On that note, another puzzle she wants to understand is this: “What are the protective mechanisms which switch on when someone has a chain of events that puts them in a bad mood? Our moods depend on the average of things that have happened to us, but our perception of the things that have happened to us depends on our moods. One of the big questions we’re trying to understand is how is this system possibly set up so it doesn’t spiral out of control? It’s one of the big loops.’’
As she said on science podcast The Transmitter: “There might be some cases where we also just throw up our hands and say this might be uncontrollable in a brain-based therapeutic way. That’s where the mood disorders come in in certain cases. It might be that some classes of depression are just a brain that has become entrenched in a maladaptive state because it’s just learnt its way in there. The only therapy to fix this is a benevolent reprogramming of the brain.”
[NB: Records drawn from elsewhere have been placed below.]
@[simp] theorem serviceWatchdog_cfg (q : Proc) (s : State) : (serviceWatchdog q s).cfg = s.cfg := rfl
@[simp] theorem serviceWatchdog_ie (q : Proc) (s : State) : (serviceWatchdog q s).ie = s.ie := rfl
@[simp] theorem serviceWatchdog_irq (q : Proc) (s : State) : (serviceWatchdog q s).irq = s.irq := rfl
@[simp] theorem serviceWatchdog_subrst (q : Proc) (s : State) : (serviceWatchdog q s).subrst = s.subrst := rfl
@[simp] theorem serviceWatchdog_iorst (q : Proc) (s : State) : (serviceWatchdog q s).iorst = s.iorst := rfl
@[simp] theorem serviceWatchdog_lamp0 (q : Proc) (s : State) : (serviceWatchdog q s).lamp0 = s.lamp0 := rfl
@[simp] theorem serviceWatchdog_lamp1 (q : Proc) (s : State) : (serviceWatchdog q s).lamp1 = s.lamp1 := rfl
@[simp] theorem serviceWatchdog_lockout (q : Proc) (s : State) : (serviceWatchdog q s).lockout = s.lockout := rfl
@[simp] theorem serviceWatchdog_inp (q : Proc) (s : State) : (serviceWatchdog q s).inp = s.inp := rfl
@[simp] theorem serviceWatchdog_mem (q : Proc) (s : State) : (serviceWatchdog q s).mem = s.mem := rfl
@[simp] theorem serviceWatchdog_diag (q : Proc) (s : State) : (serviceWatchdog q s).diag = s.diag := rfl
@[simp] theorem serviceWatchdog_out (q : Proc) (s : State) : (serviceWatchdog q s).out = s.out := rfl
@[simp] theorem serviceWatchdog_reply (q : Proc) (s : State) : (serviceWatchdog q s).reply = s.reply := rfl
@[simp] theorem serviceWatchdog_draws (q : Proc) (s : State) : (serviceWatchdog q s).draws = s.draws := rfl
@[simp] theorem serviceWatchdog_pending (q : Proc) (s : State) : (serviceWatchdog q s).pending = s.pending := rfl

@[simp] theorem zeroWatchdog_cfg (q : Proc) (s : State) : (zeroWatchdog q s).cfg = s.cfg := rfl
@[simp] theorem zeroWatchdog_ie (q : Proc) (s : State) : (zeroWatchdog q s).ie = s.ie := rfl
@[simp] theorem zeroWatchdog_irq (q : Proc) (s : State) : (zeroWatchdog q s).irq = s.irq := rfl
@[simp] theorem zeroWatchdog_subrst (q : Proc) (s : State) : (zeroWatchdog q s).subrst = s.subrst := rfl
@[simp] theorem zeroWatchdog_iorst (q : Proc) (s : State) : (zeroWatchdog q s).iorst = s.iorst := rfl
@[simp] theorem zeroWatchdog_lamp0 (q : Proc) (s : State) : (zeroWatchdog q s).lamp0 = s.lamp0 := rfl
@[simp] theorem zeroWatchdog_lamp1 (q : Proc) (s : State) : (zeroWatchdog q s).lamp1 = s.lamp1 := rfl
@[simp] theorem zeroWatchdog_lockout (q : Proc) (s : State) : (zeroWatchdog q s).lockout = s.lockout := rfl
@[simp] theorem zeroWatchdog_inp (q : Proc) (s : State) : (zeroWatchdog q s).inp = s.inp := rfl
@[simp] theorem zeroWatchdog_mem (q : Proc) (s : State) : (zeroWatchdog q s).mem = s.mem := rfl
@[simp] theorem zeroWatchdog_diag (q : Proc) (s : State) : (zeroWatchdog q s).diag = s.diag := rfl
@[simp] theorem zeroWatchdog_out (q : Proc) (s : State) : (zeroWatchdog q s).out = s.out := rfl
@[simp] theorem zeroWatchdog_reply (q : Proc) (s : State) : (zeroWatchdog q s).reply = s.reply := rfl
@[simp] theorem zeroWatchdog_draws (q : Proc) (s : State) : (zeroWatchdog q s).draws = s.draws := rfl
@[simp] theorem zeroWatchdog_pending (q : Proc) (s : State) : (zeroWatchdog q s).pending = s.pending := rfl

@[simp] theorem zeroWatchdogs_cfg (s : State) : (zeroWatchdogs s).cfg = s.cfg := by simp [zeroWatchdogs]
@[simp] theorem zeroWatchdogs_ie (s : State) : (zeroWatchdogs s).ie = s.ie := by simp [zeroWatchdogs]
@[simp] theorem zeroWatchdogs_irq (s : State) : (zeroWatchdogs s).irq = s.irq := by simp [zeroWatchdogs]
@[simp] theorem zeroWatchdogs_subrst (s : State) : (zeroWatchdogs s).subrst = s.subrst := by simp [zeroWatchdogs]
@[simp] theorem zeroWatchdogs_iorst (s : State) : (zeroWatchdogs s).iorst = s.iorst := by simp [zeroWatchdogs]
@[simp] theorem zeroWatchdogs_lamp0 (s : State) : (zeroWatchdogs s).lamp0 = s.lamp0 := by simp [zeroWatchdogs]
@[simp] theorem zeroWatchdogs_lamp1 (s : State) : (zeroWatchdogs s).lamp1 = s.lamp1 := by simp [zeroWatchdogs]
@[simp] theorem zeroWatchdogs_lockout (s : State) : (zeroWatchdogs s).lockout = s.lockout := by simp [zeroWatchdogs]
@[simp] theorem zeroWatchdogs_inp (s : State) : (zeroWatchdogs s).inp = s.inp := by simp [zeroWatchdogs]
@[simp] theorem zeroWatchdogs_mem (s : State) : (zeroWatchdogs s).mem = s.mem := by simp [zeroWatchdogs]
@[simp] theorem zeroWatchdogs_diag (s : State) : (zeroWatchdogs s).diag = s.diag := by simp [zeroWatchdogs]
@[simp] theorem zeroWatchdogs_out (s : State) : (zeroWatchdogs s).out = s.out := by simp [zeroWatchdogs]
@[simp] theorem zeroWatchdogs_reply (s : State) : (zeroWatchdogs s).reply = s.reply := by simp [zeroWatchdogs]
@[simp] theorem zeroWatchdogs_draws (s : State) : (zeroWatchdogs s).draws = s.draws := by simp [zeroWatchdogs]
@[simp] theorem zeroWatchdogs_pending (s : State) : (zeroWatchdogs s).pending = s.pending := by simp [zeroWatchdogs]

@[simp] theorem resetPulses_cfg (s : State) : (resetPulses s).cfg = s.cfg := rfl
@[simp] theorem resetPulses_ie (s : State) : (resetPulses s).ie = s.ie := rfl
@[simp] theorem resetPulses_irq (s : State) : (resetPulses s).irq = s.irq := rfl
@[simp] theorem resetPulses_subrst (s : State) : (resetPulses s).subrst = s.subrst := rfl
@[simp] theorem resetPulses_iorst (s : State) : (resetPulses s).iorst = s.iorst := rfl
@[simp] theorem resetPulses_wd (s : State) : (resetPulses s).wd = s.wd := rfl
@[simp] theorem resetPulses_lamp0 (s : State) : (resetPulses s).lamp0 = s.lamp0 := rfl
@[simp] theorem resetPulses_lamp1 (s : State) : (resetPulses s).lamp1 = s.lamp1 := rfl
@[simp] theorem resetPulses_lockout (s : State) : (resetPulses s).lockout = s.lockout := rfl
@[simp] theorem resetPulses_inp (s : State) : (resetPulses s).inp = s.inp := rfl
@[simp] theorem resetPulses_mem (s : State) : (resetPulses s).mem = s.mem := rfl
@[simp] theorem resetPulses_diag (s : State) : (resetPulses s).diag = s.diag := rfl
@[simp] theorem resetPulses_reply (s : State) : (resetPulses s).reply = s.reply := rfl
@[simp] theorem resetPulses_draws (s : State) : (resetPulses s).draws = s.draws := rfl
@[simp] theorem resetPulses_pending (s : State) : (resetPulses s).pending = s.pending := rfl

@[simp] theorem coldInit_cfg (s : State) : (coldInit s).cfg = s.cfg := by simp [coldInit]
@[simp] theorem coldInit_inp (s : State) : (coldInit s).inp = s.inp := by simp [coldInit]
@[simp] theorem coldInit_diag (s : State) : (coldInit s).diag = s.diag := by simp [coldInit]
@[simp] theorem coldInit_reply (s : State) : (coldInit s).reply = s.reply := by simp [coldInit]
@[simp] theorem coldInit_draws (s : State) : (coldInit s).draws = s.draws := by simp [coldInit]
@[simp] theorem coldInit_pending (s : State) : (coldInit s).pending = s.pending := by simp [coldInit]

@[simp] theorem sysReset_cfg (s : State) : (sysReset s).cfg = s.cfg := by simp [sysReset]
@[simp] theorem sysReset_lamp0 (s : State) : (sysReset s).lamp0 = s.lamp0 := by simp [sysReset]
@[simp] theorem sysReset_lamp1 (s : State) : (sysReset s).lamp1 = s.lamp1 := by simp [sysReset]
@[simp] theorem sysReset_lockout (s : State) : (sysReset s).lockout = s.lockout := by simp [sysReset]
@[simp] theorem sysReset_inp (s : State) : (sysReset s).inp = s.inp := by simp [sysReset]
@[simp] theorem sysReset_mem (s : State) : (sysReset s).mem = s.mem := by simp [sysReset]
@[simp] theorem sysReset_diag (s : State) : (sysReset s).diag = s.diag := by simp [sysReset]
@[simp] theorem sysReset_reply (s : State) : (sysReset s).reply = s.reply := by simp [sysReset]
@[simp] theorem sysReset_draws (s : State) : (sysReset s).draws = s.draws := by simp [sysReset]
@[simp] theorem sysReset_pending (s : State) : (sysReset s).pending = s.pending := by simp [sysReset]

@[simp] theorem ioRead_cfg (p : Proc) (slot : Slot) (idx : Nat) (s : State) : (ioRead p slot idx s).cfg = s.cfg := rfl
@[simp] theorem ioRead_ie (p : Proc) (slot : Slot) (idx : Nat) (s : State) : (ioRead p slot idx s).ie = s.ie := rfl
@[simp] theorem ioRead_irq (p : Proc) (slot : Slot) (idx : Nat) (s : State) : (ioRead p slot idx s).irq = s.irq := rfl
@[simp] theorem ioRead_subrst (p : Proc) (slot : Slot) (idx : Nat) (s : State) : (ioRead p slot idx s).subrst = s.subrst := rfl
@[simp] theorem ioRead_iorst (p : Proc) (slot : Slot) (idx : Nat) (s : State) : (ioRead p slot idx s).iorst = s.iorst := rfl
@[simp] theorem ioRead_wd (p : Proc) (slot : Slot) (idx : Nat) (s : State) : (ioRead p slot idx s).wd = s.wd := rfl
@[simp] theorem ioRead_lamp0 (p : Proc) (slot : Slot) (idx : Nat) (s : State) : (ioRead p slot idx s).lamp0 = s.lamp0 := rfl
@[simp] theorem ioRead_lamp1 (p : Proc) (slot : Slot) (idx : Nat) (s : State) : (ioRead p slot idx s).lamp1 = s.lamp1 := rfl
@[simp] theorem ioRead_lockout (p : Proc) (slot : Slot) (idx : Nat) (s : State) : (ioRead p slot idx s).lockout = s.lockout := rfl
@[simp] theorem ioRead_inp (p : Proc) (slot : Slot) (idx : Nat) (s : State) : (ioRead p slot idx s).inp = s.inp := rfl
@[simp] theorem ioRead_mem (p : Proc) (slot : Slot) (idx : Nat) (s : State) : (ioRead p slot idx s).mem = s.mem := rfl
@[simp] theorem ioRead_diag (p : Proc) (slot : Slot) (idx : Nat) (s : State) : (ioRead p slot idx s).diag = s.diag := rfl
@[simp] theorem ioRead_out (p : Proc) (slot : Slot) (idx : Nat) (s : State) : (ioRead p slot idx s).out = s.out := rfl
@[simp] theorem ioRead_draws (p : Proc) (slot : Slot) (idx : Nat) (s : State) : (ioRead p slot idx s).draws = s.draws := rfl
@[simp] theorem ioRead_pending (p : Proc) (slot : Slot) (idx : Nat) (s : State) : (ioRead p slot idx s).pending = s.pending := rfl

@[simp] theorem coinPort0_cfg (d : Byte) (s : State) : (coinPort0 d s).cfg = s.cfg := rfl
@[simp] theorem coinPort0_ie (d : Byte) (s : State) : (coinPort0 d s).ie = s.ie := rfl
@[simp] theorem coinPort0_irq (d : Byte) (s : State) : (coinPort0 d s).irq = s.irq := rfl
@[simp] theorem coinPort0_subrst (d : Byte) (s : State) : (coinPort0 d s).subrst = s.subrst := rfl
@[simp] theorem coinPort0_iorst (d : Byte) (s : State) : (coinPort0 d s).iorst = s.iorst := rfl
@[simp] theorem coinPort0_wd (d : Byte) (s : State) : (coinPort0 d s).wd = s.wd := rfl
@[simp] theorem coinPort0_inp (d : Byte) (s : State) : (coinPort0 d s).inp = s.inp := rfl
@[simp] theorem coinPort0_mem (d : Byte) (s : State) : (coinPort0 d s).mem = s.mem := rfl
@[simp] theorem coinPort0_diag (d : Byte) (s : State) : (coinPort0 d s).diag = s.diag := rfl
@[simp] theorem coinPort0_reply (d : Byte) (s : State) : (coinPort0 d s).reply = s.reply := rfl
@[simp] theorem coinPort0_draws (d : Byte) (s : State) : (coinPort0 d s).draws = s.draws := rfl
@[simp] theorem coinPort0_pending (d : Byte) (s : State) : (coinPort0 d s).pending = s.pending := rfl

@[simp] theorem coinPort1_cfg (d : Byte) (s : State) : (coinPort1 d s).cfg = s.cfg := rfl
@[simp] theorem coinPort1_ie (d : Byte) (s : State) : (coinPort1 d s).ie = s.ie := rfl
@[simp] theorem coinPort1_irq (d : Byte) (s : State) : (coinPort1 d s).irq = s.irq := rfl
@[simp] theorem coinPort1_subrst (d : Byte) (s : State) : (coinPort1 d s).subrst = s.subrst := rfl
@[simp] theorem coinPort1_iorst (d : Byte) (s : State) : (coinPort1 d s).iorst = s.iorst := rfl
@[simp] theorem coinPort1_wd (d : Byte) (s : State) : (coinPort1 d s).wd = s.wd := rfl
@[simp] theorem coinPort1_lamp0 (d : Byte) (s : State) : (coinPort1 d s).lamp0 = s.lamp0 := rfl
@[simp] theorem coinPort1_lamp1 (d : Byte) (s : State) : (coinPort1 d s).lamp1 = s.lamp1 := rfl
@[simp] theorem coinPort1_lockout (d : Byte) (s : State) : (coinPort1 d s).lockout = s.lockout := rfl
@[simp] theorem coinPort1_inp (d : Byte) (s : State) : (coinPort1 d s).inp = s.inp := rfl
@[simp] theorem coinPort1_mem (d : Byte) (s : State) : (coinPort1 d s).mem = s.mem := rfl
@[simp] theorem coinPort1_diag (d : Byte) (s : State) : (coinPort1 d s).diag = s.diag := rfl
@[simp] theorem coinPort1_reply (d : Byte) (s : State) : (coinPort1 d s).reply = s.reply := rfl
@[simp] theorem coinPort1_draws (d : Byte) (s : State) : (coinPort1 d s).draws = s.draws := rfl
@[simp] theorem coinPort1_pending (d : Byte) (s : State) : (coinPort1 d s).pending = s.pending := rfl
One possibility: “Psychedelic therapies are starting to gain some traction. The idea behind those is you just want to trigger plasticity in the brain and you want to combine that with talk therapy … so it can wiggle itself back to health. It really informs how we should be going about it, if true.”
If that sounds mildly concerning, she added: “We only want to do something as dramatic as is required.” After all, “Talk therapies, where a patient is reliving their trauma, that can just reinforce the trauma and actually make it worse, not better. It’s really important that we proceed cautiously and ethically.”
AI, inevitably
Her book would make depressing reading if it wasn’t for the glimmer of hope at the end. Artificial intelligence and biotechnology should – if all goes to plan – allow us to develop models to get a better glimpse of what is happening in the brain – genes, brain activity and lived experience – when it becomes diseased or disordered.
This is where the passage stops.